I am not trying to install a distribution. It is a linux utility package that runs on a bootable cd only. There are no floppy versions, no installation. The images on disk are too large for me to move to a floppy. I'm looking more for a way to boot this using a bootloader on a floppy and pointing to a cd somehow.
You could boot up with smart boot manager on a floppy disk. Then select the cdrom from the menu. It has a lot of other neat features like selecting which hard drive to boot up to.....
It's a specialized utility for accessing and changing some propietary software that sits on a hard disk.
The hardware setup is.. a FAT32 disk as the first disk, CDROM as a slave. Then the proprietary software on the first disk of the secondary. I must keep the first disk as FAT32, but I can put stuff on it, if necessary. But it still points to using a bootloader of some sort.

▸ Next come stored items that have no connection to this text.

-- ==== Sys2Proof/Machine/Clock.lean ====
section
/-! DEFINITION. Clockwork: network time, its snapshot, the three references, lock and holdover, slewing and stepping, PPS_OUT
(02_clockwork.md, R38 to R57). -/

namespace Sys2Proof.Machine

open Sys2Proof

/-- A signed value as the word of a register that saturates. -/
def satWord (x : Int) : Word := BitVec.ofInt 32 (satS 32 x)

/-- The states of Clockwork, as CLK_STATUS.state codes them. -/
def clkFREE : Nat := 0
def clkACQUIRE : Nat := 1
def clkLOCKED : Nat := 2
def clkHOLDOVER : Nat := 3

/-- The state of Clockwork. -/
def Dev.clkState (d : Dev) : Nat := d.get R.CLK_STATUS F.CLK_STATUS_state

/-! ## The snapshot (R40) -/

/-- The five words of a snapshot of NT (R40, R41). -/
def ntSecHi (t : Nat) : Word := BitVec.ofNat 32 (t / 1000000000 / 2 ^ 32 % 65536)
def ntSecLo (t : Nat) : Word := BitVec.ofNat 32 (t / 1000000000)
def ntNs (t : Nat) : Word := BitVec.ofNat 32 (t % 1000000000)
def ntSf (t : Nat) : Word := BitVec.ofNat 32 (superOf t)
def ntSlot (t : Nat) : Word := BitVec.ofNat 32 (slotOf t)

/-- The NT that reads of the snapshot's registers see. -/
def Dev.snapNt (d : Dev) : Nat := match d.clk.snap with
  | some (t, _) => t
  | none => d.nt

/-- A read of CLK_NT_SEC_HI latches the snapshot (R40). -/
def Dev.readNtSecHi (d : Dev) : Dev :=
  { d with clk := { d.clk with snap := some (d.nt, d.xo) }, rdata := ntSecHi d.nt }

/-- A read of CLK_SLOT returns the snapshot and releases it (R40). -/
def Dev.readClkSlot (d : Dev) : Dev :=
  { d with clk := { d.clk with snap := none }, rdata := ntSlot d.snapNt }

/-- 1 ms after the latch the snapshot is released (R40). -/
def Dev.snapTimeout (d : Dev) : Dev :=
  match d.clk.snap with
  | some (_, x) => if x + 1000000 ≤ d.xo then { d with clk := { d.clk with snap := none } } else d
  | none => d

/-! ## The quiet slot (R42, R43) -/

/-- The quiet slot in force at a network time: a written value takes effect at the next superframe boundary. -/
def Dev.quietAt (d : Dev) (t : Nat) : Nat :=
  if superOf d.nt < superOf t then d.get R.CLK_CTRL F.CLK_CTRL_quiet_slot else d.clk.quiet

/-! ## PPS_OUT (R53) -/

/-- PPS_OUT runs: enabled, and LOCKED or HOLDOVER. -/
def Dev.ppsRuns (d : Dev) : Bool :=
  d.flag R.CLK_PPS_CTRL F.CLK_PPS_CTRL_out_en && (d.clkState = clkLOCKED || d.clkState = clkHOLDOVER)

/-- The high time of PPS_OUT in ns; 0 acts as 1, above 99 as 99. -/
def Dev.ppsWidth (d : Dev) : Nat := min 99 (max 1 (d.get R.CLK_PPS_CTRL F.CLK_PPS_CTRL_out_width)) * 10000000

/-- PPS_OUT rises where NT stands at a whole second. -/
def Dev.ppsRiseNow (d : Dev) : Dev :=
  if d.ppsRuns && d.nt % 1000000000 = 0 then { d with clk := { d.clk with ppsRise := some d.nt } } else d

/-- PPS_OUT falls once its high time has passed. -/
def Dev.ppsFallNow (d : Dev) : Dev :=
  match d.clk.ppsRise with
  | some r => if r + d.ppsWidth ≤ d.nt then { d with clk := { d.clk with ppsRise := none } } else d
  | none => d

/-! ## References (R44 to R51) -/

/-- The state of a reference. -/
def Dev.refSt (d : Dev) : RefId → RefSt
  | .ptp => d.clk.ptp
  | .pps => d.clk.pps
  | .ref10m => d.clk.ref

/-- The device with the state of a reference replaced. -/
def Dev.setRefSt (d : Dev) (k : RefId) (x : RefSt) : Dev :=
  match k with
  | .ptp => { d with clk := { d.clk with ptp := x } }
  | .pps => { d with clk := { d.clk with pps := x } }
  | .ref10m => { d with clk := { d.clk with ref := x } }

/-- The enable and validity fields of a reference. -/
def refEnFld : RefId → Fld
  | .ptp => F.CLK_CTRL_ptp_en
  | .pps => F.CLK_CTRL_pps_en
  | .ref10m => F.CLK_CTRL_ref10m_en
def refValidFld : RefId → Fld
  | .ptp => F.CLK_STATUS_ptp_valid
  | .pps => F.CLK_STATUS_pps_valid
  | .ref10m => F.CLK_STATUS_ref10m_valid

def Dev.refOn (d : Dev) (k : RefId) : Bool := d.flag R.CLK_CTRL (refEnFld k)
def Dev.refValid (d : Dev) (k : RefId) : Bool := d.flag R.CLK_STATUS (refValidFld k)

/-- The reference in use: the valid one of highest priority, as CLK_STATUS.source codes it (R44). -/
def Dev.clkSource (d : Dev) : Nat :=
  if d.refValid .ptp then 1 else if d.refValid .pps then 2 else if d.refValid .ref10m then 3 else 0

def refSource : RefId → Nat
  | .ptp => 1
  | .pps => 2
  | .ref10m => 3

/-- CLK_STATUS shows the source. One reference gives the 16 offsets of R50, so a change of source starts their count afresh. -/
def Dev.showSource (d : Dev) : Dev :=
  let d := if d.get R.CLK_STATUS F.CLK_STATUS_source = d.clkSource then d else { d with clk := { d.clk with good := 0 } }
  d.put R.CLK_STATUS F.CLK_STATUS_source d.clkSource

/-- A time reference is valid. -/
def Dev.timeValid (d : Dev) : Bool := d.refValid .ptp || d.refValid .pps

/-- A rejected sample is counted, breaks the run of accepted samples, and is remembered as a cause (R47, R48). -/
def Dev.rejectSample (d : Dev) (k : RefId) (cause : Nat) : Dev :=
  let d := match k with
    | .ptp => d.bump R.CLK_REJECTS F.CLK_REJECTS_ptp
    | .pps => d.bump R.CLK_REJECTS F.CLK_REJECTS_pps
    | .ref10m => d.bump R.CLK_REJECTS_REF F.CLK_REJECTS_REF_ref10m
  d.setRefSt k { d.refSt k with run := 0, rej := if cause = 0 then (d.refSt k).rej else cause }

/-- The pending step for the quiet slot is dropped (R51, R55). -/
def Dev.dropStep (d : Dev) : Dev :=
  { d.put R.CLK_STATUS F.CLK_STATUS_step_pending 0 with clk := { d.clk with stepQuiet := none } }

/-- No time reference is valid any more: HOLDOVER after a lock since reset, else FREE (R51). -/
def Dev.timeLost (d : Dev) : Dev :=
  let st := d.clkState
  if d.timeValid || st = clkFREE || st = clkHOLDOVER then d
  else if d.clk.everLocked then
    (d.dropStep.put R.CLK_STATUS F.CLK_STATUS_state clkHOLDOVER).raise 17
  else d.dropStep.put R.CLK_STATUS F.CLK_STATUS_state clkFREE

/-- The followed PTP master is released, with what was learned from it (R45). -/
def Dev.releaseMaster (d : Dev) : Dev :=
  { d with clk := { d.clk with
    master := none, ptpSeq := none, ptpLead := none, sync2 := none, syncT := none, delay := 0, delayReq := none } }

/-- A reference becomes not valid and loses its run; PTP releases its master too (R44, R45, R48). PPS_IN loses its time of day with its run, so that a
new load or PTP is needed (DESIGN CHOICE: R49 does not say, log entry 203). -/
def Dev.refDrop (d : Dev) (k : RefId) : Dev :=
  let d := (d.put R.CLK_STATUS (refValidFld k) 0).setRefSt k RefSt.reset
  let d := match k with
    | .ptp => d.releaseMaster
    | .pps => { d with clk := { d.clk with ppsAgree := 0, ppsLast := none, ppsTod := none } }
    | .ref10m => d
  d.showSource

You could boot up with smart boot manager on a floppy disk. Then select the cdrom from the menu. It has a lot of other neat features like selecting which hard drive to boot up to.....
I tried this actually. It wouldn't boot the cd... and in fact it thought the cd was a hard disk for some reason. But I'm sure the cd is indeed bootable. Stupid old Dell.

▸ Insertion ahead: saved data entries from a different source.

-- ==== Sys2Proof/Machine/Cal.lean ====
section
/-! DEFINITION. Calibration from the signal itself: units and their triggers, live- and shadow-verified runs, VCO calibration in the quiet slot
(17_calibration.md). -/

namespace Sys2Proof.Machine

open Sys2Proof

/-! ## Units and temperatures (R399, R400) -/

/-- The family of a unit: 0 radio, 1 SerDes, 2 DRAM. -/
def calFam (u : Nat) : Nat := u / 64

/-- A radio unit's radio, port and kind: 0 DC, 1 image, 2 filter, 3 VCO. -/
def calRadio (u : Nat) : Nat := bitsOf 5 4 u
def calPort (u : Nat) : Nat := bitsOf 3 3 u
def calKind (u : Nat) : Nat := bitsOf 2 0 u

/-- The unit code names a unit (R399). -/
def calValid (u : Nat) : Bool :=
  match calFam u with
  | 0 => calRadio u != 3 && decide (calKind u ≤ 3) && (calKind u != 3 || calPort u == 0)
  | 1 => bitsOf 5 3 u == 0
  | 2 => bitsOf 5 2 u == 0
  | _ => false

/-- The unit is a radio's VCO. -/
def calVco (u : Nat) : Bool := calFam u == 0 && calKind u == 3

/-- The code of a radio's VCO unit. -/
def vcoUnit (r : Nat) : Nat := 16 * r + 3

/-- The units that runs start of without a command: every one but the VCOs. -/
def calUnits : List Nat :=
  ((List.range 3).flatMap (fun r => (List.range 2).flatMap (fun p => (List.range 3).map (fun k => 16 * r + 8 * p + k)))) ++
  (List.range 8).map (64 + ·) ++ (List.range 4).map (128 + ·)

/-- The units that run one at a time with u, in the order of R403. -/
def calGroup (u : Nat) : List Nat :=
  match calFam u with
  | 0 => (List.range 3).map (u / 8 * 8 + ·)
  | 2 => [128 + u % 2, 130 + u % 2]
  | _ => [u]

/-- A reading that R400 keeps: from -55 to +150 degrees. -/
def tempOk (v : Int) : Bool := decide (-880 ≤ v) && decide (v ≤ 2400)

/-- A sensor's valid reading. -/
def Dev.tempOf (d : Dev) (s : Nat) : Option Int := (smFind d.temps s).filter tempOk

/-- Twice the mean of the valid sensors of a die. -/
def Dev.dieTemp (d : Dev) (die : Nat) : Option Int :=
  match d.tempOf (2 * die), d.tempOf (2 * die + 1) with
  | some a, some b => some (a + b)
  | some a, none => some (2 * a)
  | none, some b => some (2 * b)
  | none, none => none

/-- A unit's temperatures (R400). -/
def Dev.calTemp (d : Dev) (u : Nat) : CalTemps :=
  match calFam u with
  | 0 => (d.dieTemp (calRadio u + 1), none)
  | 1 => (d.dieTemp 0, none)
  | _ => (d.dieTemp 0, d.dieTemp 6)

/-- cal_dt in 1/32 degree (R401); 0 acts as 1. -/
def Dev.calDt (d : Dev) : Nat := max 1 (d.get R.CAL_CTRL F.CAL_CTRL_cal_dt) * 32

/-- One temperature has moved by more than cal_dt from another. -/
def movedBy (dt : Nat) : Option Int → Option Int → Bool
  | some a, some b => decide (dt < (a - b).natAbs)
  | _, _ => false

/-- Either temperature of a unit has moved (R401). -/
def Dev.calMoved (d : Dev) (old now : CalTemps) : Bool := movedBy d.calDt old.1 now.1 || movedBy d.calDt old.2 now.2

/-! ## Starting a run (R401 to R403) -/

/-- The family's enable (R403). -/
def Dev.calEnabled (d : Dev) (u : Nat) : Bool :=
  match calFam u with
  | 0 => d.flag R.CAL_CTRL F.CAL_CTRL_rad_en
  | 1 => d.flag R.CAL_CTRL F.CAL_CTRL_ser_en
  | _ => d.flag R.CAL_CTRL F.CAL_CTRL_dram_en

/-- The unit's die or link is in service. -/
def Dev.calServes (d : Dev) (u : Nat) : Bool :=
  match calFam u with
  | 0 => d.radioUp (calRadio u)
  | 1 => d.macLink (u % 8)
  | _ => d.memUp

/-- A unit's run. -/
def Dev.calRun (d : Dev) (u : Nat) : Option CalRun := smFind d.cal.runs u

/-- The device with a unit's run replaced. -/
def Dev.setRun (d : Dev) (u : Nat) (x : CalRun) : Dev := { d with cal := { d.cal with runs := smInsert u x d.cal.runs } }

/-- CAL_STATUS shows how many units run. -/
def Dev.calShow (d : Dev) : Dev := d.put R.CAL_STATUS F.CAL_STATUS_running d.cal.runs.length

/-- A unit's run begins. -/
def Dev.calBegin (d : Dev) (u : Nat) : Dev :=
  let d := d.setRun u ⟨0, 0, none, (0, 0), 0, d.calTemp u⟩
  ({ d with cal := { d.cal with retryAt := smErase d.cal.retryAt u } }).calShow

/-- A unit is to run: at once, or once the unit of its group that runs has ended (R403). -/
def Dev.calStart (d : Dev) (u : Nat) : Dev :=
  if !d.calEnabled u || !d.calServes u || (d.calRun u).isSome || d.cal.waiting.contains u then d
  else if (calGroup u).any (fun v => (d.calRun v).isSome) then { d with cal := { d.cal with waiting := d.cal.waiting ++ [u] } }
  else d.calBegin u

/-- The first unit of a group that waits begins, where it may still run (R403). -/
def Dev.calNext (d : Dev) (u : Nat) : Dev :=
  match (calGroup u).find? (fun v => d.cal.waiting.contains v) with
  | none => d
  | some v => ({ d with cal := { d.cal with waiting := d.cal.waiting.filter (· != v) } }).calStart v

/-! ## Ending a run (R401, R402, R404, R413, R414) -/

/-- The final figure of a unit breaks its limit (R414): the figure of a radio unit in its register's unit, else the eye as its register shows it. -/
def Dev.calBelow (d : Dev) (u : Nat) (x : CalRun) : Bool :=
  match calFam u with
  | 0 =>
    match x.fig with
    | none => false
    | some f =>
      if calKind u = 0 then decide (-(d.get R.CAL_THR_RAD F.CAL_THR_RAD_dc_max : Int) < f)
      else if calKind u = 1 then decide (-(d.get R.CAL_THR_RAD F.CAL_THR_RAD_img_max : Int) < f)
      else decide (d.get R.CAL_THR_RAD F.CAL_THR_RAD_bw_max < f.natAbs)
  | 1 => x.fig.isSome && (decide (x.eye.1 < d.get R.CAL_THR_SER F.CAL_THR_SER_width_min) ||
      decide (x.eye.2 < d.get R.CAL_THR_SER F.CAL_THR_SER_height_min))
  | _ => x.fig.isSome && decide (x.eye.1 < d.get R.CAL_THR_DRAM F.CAL_THR_DRAM_eye_min)

/-- The unit's figures appear in its register (R413). -/
def Dev.calFigures (d : Dev) (u : Nat) (x : CalRun) : Dev :=
  match x.fig with
  | none => d
  | some f =>
    match calFam u with
    | 0 =>
      let a := R.CAL_RAD_FIG (calRadio u) (calPort u)
      if calKind u = 0 then d.put a F.CAL_RAD_FIG_dc (min 255 (-f).toNat)
      else if calKind u = 1 then d.put a F.CAL_RAD_FIG_image (min 255 (-f).toNat)
      else d.put a F.CAL_RAD_FIG_bw_err (wrapNat 8 (satS 8 f))
    | 1 => (d.put (R.CAL_SER_FIG (u % 8)) F.CAL_SER_FIG_width (min 127 x.eye.1)).put (R.CAL_SER_FIG (u % 8)) F.CAL_SER_FIG_height (min 1023 x.eye.2)
    | _ =>
      let a := R.CAL_DRAM_FIG (u % 2)
      if u / 2 % 2 = 0 then (d.put a F.CAL_DRAM_FIG_rd_min x.eye.1).put a F.CAL_DRAM_FIG_rd_bit x.eye.2
      else (d.put a F.CAL_DRAM_FIG_wr_min x.eye.1).put a F.CAL_DRAM_FIG_wr_bit x.eye.2

/-- A run ends (R413): its outcome, its figures, its temperature, a retry where it ends below threshold (R402, R414); the next unit of the group follows,
the unit itself again where its temperature moved during the run (R401). -/
def Dev.calEnd (d : Dev) (u : Nat) (x : CalRun) (outcome : Nat) : Dev :=
  let below := d.calBelow u x
  let moved := d.calMoved x.start (d.calTemp u)
  let d := d.calFigures u x
  let d := { d with cal := { d.cal with
    runs := smErase d.cal.runs u
    temps := smInsert u (d.calTemp u) d.cal.temps
    waiting := if moved && !d.cal.waiting.contains u then d.cal.waiting ++ [u] else d.cal.waiting } }
  let d := (d.bump R.CAL_STAT F.CAL_STAT_runs).calShow
  let d := ((d.put R.CAL_LAST F.CAL_LAST_outcome outcome).put R.CAL_LAST F.CAL_LAST_below (bitOf below)).put R.CAL_LAST F.CAL_LAST_unit u
  let d := d.raise 59 u
  let retry := d.get R.CAL_CTRL F.CAL_CTRL_retry
  let d := if below then
      let d := (d.bump R.CAL_STAT F.CAL_STAT_quality_low).raise 60 u
      if retry = 0 then d else { d with cal := { d.cal with retryAt := smInsert u (d.xo + retry * 1000000000) d.cal.retryAt } }
    else d
  d.calNext u

/-! ## Live-verified runs (R405, R407) -/

/-- A code of a radio unit: its register, field, and whether it is signed. -/
def calCode (u item : Nat) : Nat × Fld × Bool :=
  let r := calRadio u
  let p := calPort u
  if calKind u = 0 then (R.CAL_RAD_CODE0 r p, if item = 0 then F.CAL_RAD_CODE0_dc_i else F.CAL_RAD_CODE0_dc_q, true)
  else if calKind u = 1 then (R.CAL_RAD_CODE1 r p, if item = 0 then F.CAL_RAD_CODE1_img_gain else F.CAL_RAD_CODE1_img_phase, true)
  else (R.CAL_RAD_CODE1 r p, F.CAL_RAD_CODE1_bw, false)

/-- The number of codes of a radio unit (R407). -/
def calCodes (u : Nat) : Nat := if calKind u = 2 then 1 else 2

/-- A code as it stands, or as it will from the next slot start (R405). -/
def Dev.codeOf (d : Dev) (u item : Nat) : Int :=
  let (a, f, signed) := calCode u item
  let raw := match d.cal.codes.find? (fun c => c.1 == a && c.2.2.1 == f.lo) with
    | some c => c.2.2.2
    | none => d.get a f
  if signed then sext (f.hi - f.lo + 1) raw else raw

/-- A code changes at the next slot start (R405). -/
def Dev.setCode (d : Dev) (u item : Nat) (v : Int) : Dev :=
  let (a, f, _) := calCode u item
  { d with cal := { d.cal with
      codes := d.cal.codes.filter (fun c => !(c.1 == a && c.2.2.1 == f.lo)) ++ [(a, f.hi, f.lo, wrapNat (f.hi - f.lo + 1) v)] } }

/-- The slot start: changed codes take effect (R405). -/
def Dev.calSlot (d : Dev) : Dev :=
  let d' := d.cal.codes.foldl (fun d c => d.put c.1 ⟨c.2.1, c.2.2.1⟩ c.2.2.2) d
  { d' with cal := { d'.cal with codes := [] } }

/-- A code is in its range (R407). -/
def codeIn (u : Nat) (v : Int) : Bool :=
  if calKind u = 2 then decide (0 ≤ v) && decide (v ≤ 63) else decide (-128 ≤ v) && decide (v ≤ 127)

/-- g improves on f by at least the unit's hysteresis (R405, R407): 0.5 dB, or 0.2%. -/
def calBetter (u : Nat) (g f : Int) : Bool :=
  if calKind u = 2 then decide (g.natAbs + 2 ≤ f.natAbs) else decide (g + 2 ≤ f)

/-- The step of a direction. -/
def dirStep (dir : Nat) : Int := if dir = 1 then 1 else -1

/-- The next step in a direction, or the end of the run at 64 steps or the code's range (R405). -/
def Dev.calTry (d : Dev) (u : Nat) (x : CalRun) (dir : Nat) : Dev :=
  let c := d.codeOf u x.item + dirStep dir
  if 64 ≤ x.steps || !codeIn u c then d.calEnd u x 2
  else (d.setCode u x.item c).setRun u { x with dir := dir, steps := x.steps + 1 }

/-- A measurement window of a live-verified unit ends with a figure (R405). -/
def Dev.calLive (d : Dev) (u : Nat) (g : Int) : Dev :=
  match d.calRun u with
  | none => d
  | some x =>
    if calFam u != 0 then d
    else
      let better := match x.fig with
        | some f => calBetter u g f
        | none => true
      if x.dir = 0 then d.calTry u { x with fig := some g } 1
      else if better then d.calTry u { x with fig := some g } x.dir
      else
        let d := (d.setCode u x.item (d.codeOf u x.item - dirStep x.dir)).bump R.CAL_STAT F.CAL_STAT_reverted
        if x.dir = 1 then d.calTry u x 2
        else if x.item + 1 < calCodes u then d.setRun u { x with item := x.item + 1, dir := 0 }
        else d.calEnd u x 1

/-! ## Shadow-verified runs (R406, R411, R412) -/

/-- The DFE taps of a MAC's lane (R411). -/
def dfeTaps (n : Nat) : Nat := if n < 2 then 5 else 2

/-- A DFE tap, and the device with it replaced. -/
def dfeFld (t : Nat) : Fld := ⟨6 * t + 5, 6 * t⟩
def Dev.dfe (d : Dev) (n t : Nat) : Int := sext 6 (d.get (R.CAL_SER_TAPS n) (dfeFld t))
def Dev.setDfe (d : Dev) (n t : Nat) (v : Int) : Dev := d.put (R.CAL_SER_TAPS n) (dfeFld t) (wrapNat 6 v)

/-- One step from a code toward the centre of a passing region, where the centre lies more than 2 codes away (R406). -/
def towardCentre (lo hi c : Int) : Option Int :=
  if 4 < (lo + hi - 2 * c).natAbs then some (if 2 * c < lo + hi then c + 1 else c - 1) else none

On the CD I have an isolinux directory with the following files:
boot.cat
initrd.img
isolinux.bin
isolinux.cfg
vmlinuz
That should be bootable. Maybe you could copy the contents of the cdrom to a directory and run mkisofs using a bootable floppy image for boot emulation.
That should be bootable. Maybe you could copy the contents of the cdrom to a directory and run mkisofs using a bootable floppy image for boot emulation.

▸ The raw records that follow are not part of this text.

/-- The word of a sub-channel in a map: its detections, its peak of 1 ms means, and its mean power (R152). -/
def Dev.occWord (d : Dev) (r a k : Nat) (bs : List StreamBlock) : Nat :=
  let byte (p : Rat) : Nat := occByte (sext 16 (d.fuse (R.KAL_LEVEL r))) (d.get (R.KAL_CTRL r) F.KAL_CTRL_out_shift) p
  let peak := bs.foldl (fun (m : Rat) b => max m (meanPower (receivedIq [b] k))) 0
  smGet (fun _ => 0) (d.slotRec r a).det k * 65536 + byte peak * 256 + byte (meanPower (receivedIq bs k))

/-- A map closes with its header, and a word for each sub-channel named (R152). -/
def Dev.fillMap (d : Dev) (r a received : Nat) (bins : List (Nat × Nat)) : Dev :=
  let m := a % 4
  let d := d.clearRegs (R.KAL_OCC_MAP r m 0) (R.KAL_OCC_MAP r m 1540)
  let d := (d.setWord (R.KAL_OCC_MAP r m 0) (BitVec.ofNat 32 a)).setWord (R.KAL_OCC_MAP r m 1) (BitVec.ofNat 32 (65536 + min 600 received))
  bins.foldl (fun d b => d.setWord (R.KAL_OCC_MAP r m (4 + b.1)) (BitVec.ofNat 32 b.2)) d

/-- The occupancy samples of a closed map for the Abacus instances that watch it (R489, class 7). -/
def Dev.sampleMap (d : Dev) (r m : Nat) : Dev :=
  (List.range 32).foldl (fun d n =>
    let idx := d.get (R.MON_CFG n) F.MON_CFG_index
    if d.get (R.MON_CFG n) F.MON_CFG_class == 7 && idx / 2048 == r && decide (idx % 2048 < 1536) then
      d.monTake n ((d.word (R.KAL_OCC_MAP r m (4 + idx % 2048))).toNat % 256 : Nat)
    else d) d

/-- The map of absolute slot A closes, once (R153): the samples received, and each sub-channel's word. -/
def Dev.closeWith (d : Dev) (r a received : Nat) (bins : List (Nat × Nat)) : Dev :=
  let done := match smFind (d.kal r).maps (a % 4) with
    | some m => m.1 == a
    | none => false
  if !d.radioUp r || done then d
  else
    let d := (d.fillMap r a received bins).put (R.KAL_OCC_STAT r) F.KAL_OCC_STAT_latest (a % 4)
    let d := d.setKal r { d.kal r with maps := smInsert (a % 4) (a, d.nt) (d.kal r).maps }
    d.sampleMap r (a % 4)

/-- The map of absolute slot A closes on what the streams hold of it; x0, x1: the ports' input of the millisecond under way (R152, R153). -/
def Dev.closeMap (d : Dev) (r a : Nat) (x0 x1 : List IQ) : Dev :=
  let bs := d.mapBlocks r a x0 x1
  d.closeWith r a (receivedIq bs 0).length ((List.range 1536).map (fun k => (k, d.occWord r a k bs)))

/-! ## Overload (R161) -/

/-- A 1 ms interval with clipped samples on either port (R161). -/
def Dev.overload (d : Dev) (r c0 c1 : Nat) : Dev :=
  let thr := d.get (R.KAL_OVL r) F.KAL_OVL_ovl_thr
  if !d.radioUp r || (c0 ≤ thr && c1 ≤ thr) then d
  else
    let x := d.kal r
    let d := d.bump (R.KAL_OVL r) F.KAL_OVL_ovl_ms
    let d := d.setKal r { x with ovl := x.ovl + 1, ovlRaised := true }
    if x.ovlRaised then d else (d.put (R.KAL_OVL r) F.KAL_OVL_last_cause 1).raise 38 r 1

/-! ## The spectral-mask checker (R159, R160) -/

/-- The valid breakpoints of an entry in order, each above its valid predecessor: frequency in Hz, level in 0.5 dBm (R159). -/
def Dev.maskPoints (d : Dev) (r e : Nat) : List (Int × Int) :=
  ((List.range 64).foldl (fun (acc : List (Int × Int)) j =>
    let w := (d.word (R.KAL_MASK_BP r (64 * e + j))).toNat
    let f : Int := (w % 2 ^ 22 : Nat) * 1000
    if w.testBit 31 && (match acc with
      | [] => true
      | p :: _ => decide (p.1 < f)) then (f, 63 - (w / 2 ^ 22 % 256 : Nat)) :: acc else acc) []).reverse

/-- The limit at a frequency between the breakpoints, interpolated linearly in dB, in 0.5 dBm; none outside their span (R159). -/
def maskAt (f : Int) : List (Int × Int) → Option Rat
  | [] => none
  | [p] => if p.1 = f then some p.2 else none
  | p :: q :: rest =>
    if f < p.1 then none
    else if f ≤ q.1 then some ((p.2 : Rat) + ((q.2 - p.2 : Int) : Rat) * ((f - p.1 : Int) : Rat) / ((q.1 - p.1 : Int) : Rat))
    else maskAt f (q :: rest)

/-- The centre of bin b of 2,048, Hz (R138, R160). -/
def Dev.binHz (d : Dev) (r b : Nat) : Int := (d.radio r).fc + (if b < 1024 then (b : Int) else (b : Int) - 2048) * 15000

Actually, the reason it won't boot is that the bios is too old and doesn't support cd booting (and there is no bios update, I checked, it's just an old machine).
Posting my question reminded me of loadlin (I haven't used it since umm, 1997?). When I get home tonight, I'm going to try it out. I found some info on how use it.
What I am going to try:
1. Boot some flavor of DOS with CD drivers
2. go to d:\isolinux
3. loadlin vmlinuz root=/dev/ram rw initrd=initrd.img
No idea if the isolinux.bin file is needed for anything or not. I am thinking not... mostly because I am *guessing* that is where the boot code is kept which I am bypassing anyhow.
Seems possible to me. I just don't know how nicely loadlin is going to work with cd drivers being loaded and in use while it loads the images from the cd.
If anyone has any other ideas or comments, feel free to post. I'll respond later with my results.